**PROMPT:**
The entries below contain a line with "n = 0 (R55) -/" and a line with "some (.addImm 1#4". Quote exactly those two lines and all lines between them.

━━━ RECORDS FOR THE EXERCISE

-- ==== Sys2Proof/Tests/Slice0.lean ====
section
/-! SUPPORT. Tests: the ill-formed term, the words of the spec's encodings, and the vectors of spec/95_test_vectors.md
(each test names its vector; a name like R88 is the worked example of that rule). -/

namespace Sys2Proof.Tests
open Sys2Proof.Machine

/-! ### WellFormed: its one check refuses DXYN with n = 0 (R55) -/

theorem test_drw_zero_rows_ill_formed : Instr.wf (.drw 1#4 2#4 0#4) = false := by decide
theorem test_drw_one_row_well_formed : Instr.wf (.drw 1#4 2#4 1#4) = true := by decide

/-! ### Decode: the words of R53, nibble by nibble -/

theorem test_decode_fixed :
    ([0x00E0#16, 0x00EE#16, 0x00FB#16, 0x00FC#16, 0x00FD#16, 0x00FE#16, 0x00FF#16, 0xF002#16].map
        fun w => decode .xochip w 0#16) =
      [some .cls, some .ret, some .scr, some .scl, some .exit, some .low, some .high, some .audio] := by decide
theorem test_decode_count : ([0x00C5#16, 0x00DA#16].map fun w => decode .xochip w 0#16) =
    [some (.scd 5#4), some (.scu 0xA#4)] := by decide
theorem test_decode_nnn : ([0x1234#16, 0x2ABC#16, 0xA2F0#16, 0xBFED#16].map fun w => decode .chip8 w 0#16) =
    [some (.jp 0x234#12), some (.call 0xABC#12), some (.ldI 0x2F0#12), some (.jpOff 0xFED#12)] := by decide
theorem test_decode_xnn :
    ([0x3A42#16, 0x4B17#16, 0x6A42#16, 0x71FF#16, 0xC30F#16].map fun w => decode .chip8 w 0#16) =
      [some (.seImm 0xA#4 0x42#8), some (.sneImm 0xB#4 0x17#8), some (.ldImm 0xA#4 0x42#8),
        some (.addImm 1#4 0xFF#8), some (.rnd 3#4 0x0F#8)] := by decide
theorem test_decode_xy5 : ([0x5120#16, 0x5342#16, 0x5013#16, 0x9120#16].map fun w => decode .xochip w 0#16) =
    [some (.seReg 1#4 2#4), some (.saveRange 3#4 4#4), some (.loadRange 0#4 1#4), some (.sneReg 1#4 2#4)] := by decide
theorem test_decode_alu :
    ([0x8120#16, 0x8121#16, 0x8122#16, 0x8123#16, 0x8124#16, 0x8125#16, 0x8126#16, 0x8127#16, 0x812E#16].map
        fun w => decode .chip8 w 0#16) =
      [some (.ldReg 1#4 2#4), some (.or 1#4 2#4), some (.and 1#4 2#4), some (.xor 1#4 2#4), some (.addReg 1#4 2#4),
        some (.sub 1#4 2#4), some (.shr 1#4 2#4), some (.subn 1#4 2#4), some (.shl 1#4 2#4)] := by decide
theorem test_decode_draw : ([0xD123#16, 0xD120#16].map fun w => decode .schip w 0#16) =
    [some (.drw 1#4 2#4 3#4), some (.drw16 1#4 2#4)] := by decide
theorem test_decode_keys : ([0xE59E#16, 0xE5A1#16, 0xF50A#16].map fun w => decode .chip8 w 0#16) =
    [some (.skp 5#4), some (.sknp 5#4), some (.ldVxK 5#4)] := by decide
theorem test_decode_timers : ([0xF307#16, 0xF315#16, 0xF318#16].map fun w => decode .chip8 w 0#16) =
    [some (.ldVxDt 3#4), some (.ldDt 3#4), some (.ldSt 3#4)] := by decide
theorem test_decode_index : ([0xF51E#16, 0xF529#16, 0xF530#16, 0xF533#16].map fun w => decode .schip w 0#16) =
    [some (.addI 5#4), some (.ldF 5#4), some (.ldHf 5#4), some (.bcd 5#4)] := by decide
theorem test_decode_runs :
    ([0xF255#16, 0xF265#16, 0xF275#16, 0xF285#16, 0xF23A#16, 0xF301#16].map fun w => decode .xochip w 0#16) =
      [some (.store 2#4), some (.load 2#4), some (.saveFlags 2#4), some (.loadFlags 2#4), some (.ldPitch 2#4),
        some (.plane 3#4)] := by decide
theorem test_decode_long : decodeBytes .xochip [0xF0#8, 0x00#8, 0xAB#8, 0xCD#8, 0x12#8] =
    .ok (.ldILong 0xABCD#16, [0x12#8]) := by decide

/-- X9, X10, X11, X12, D11, T18: unassigned words, and words of a later Variant. -/
theorem test_decode_illegal :
    ([0x8F0F#16, 0x5231#16, 0x9231#16, 0xE19F#16, 0xF0FF#16, 0x0123#16, 0xF000#16, 0xD010#16, 0x00FD#16].all
        fun w => decode .chip8 w 0#16 == none) = true ∧
      decode .schip 0xF875#16 0#16 = none ∧ decode .schip 0xF775#16 0#16 = some (.saveFlags 7#4) := by decide

theorem test_table_word : decodeTableWord 16 0x8126 = some (.shr 1#4 2#4) ∧
    decodeTableWord 32 0xABCDF000 = some (.ldILong 0xABCD#16) := by decide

━━━━━━

**RESULT FOR THIS TASK:**
/-! ### WellFormed: its one check refuses DXYN with n = 0 (R55) -/

theorem test_drw_zero_rows_ill_formed : Instr.wf (.drw 1#4 2#4 0#4) = false := by decide
theorem test_drw_one_row_well_formed : Instr.wf (.drw 1#4 2#4 1#4) = true := by decide

/-! ### Decode: the words of R53, nibble by nibble -/

theorem test_decode_fixed :
    ([0x00E0#16, 0x00EE#16, 0x00FB#16, 0x00FC#16, 0x00FD#16, 0x00FE#16, 0x00FF#16, 0xF002#16].map
        fun w => decode .xochip w 0#16) =
      [some .cls, some .ret, some .scr, some .scl, some .exit, some .low, some .high, some .audio] := by decide
theorem test_decode_count : ([0x00C5#16, 0x00DA#16].map fun w => decode .xochip w 0#16) =
    [some (.scd 5#4), some (.scu 0xA#4)] := by decide
theorem test_decode_nnn : ([0x1234#16, 0x2ABC#16, 0xA2F0#16, 0xBFED#16].map fun w => decode .chip8 w 0#16) =
    [some (.jp 0x234#12), some (.call 0xABC#12), some (.ldI 0x2F0#12), some (.jpOff 0xFED#12)] := by decide
theorem test_decode_xnn :
    ([0x3A42#16, 0x4B17#16, 0x6A42#16, 0x71FF#16, 0xC30F#16].map fun w => decode .chip8 w 0#16) =
      [some (.seImm 0xA#4 0x42#8), some (.sneImm 0xB#4 0x17#8), some (.ldImm 0xA#4 0x42#8),
        some (.addImm 1#4 0xFF#8), some (.rnd 3#4 0x0F#8)] := by decide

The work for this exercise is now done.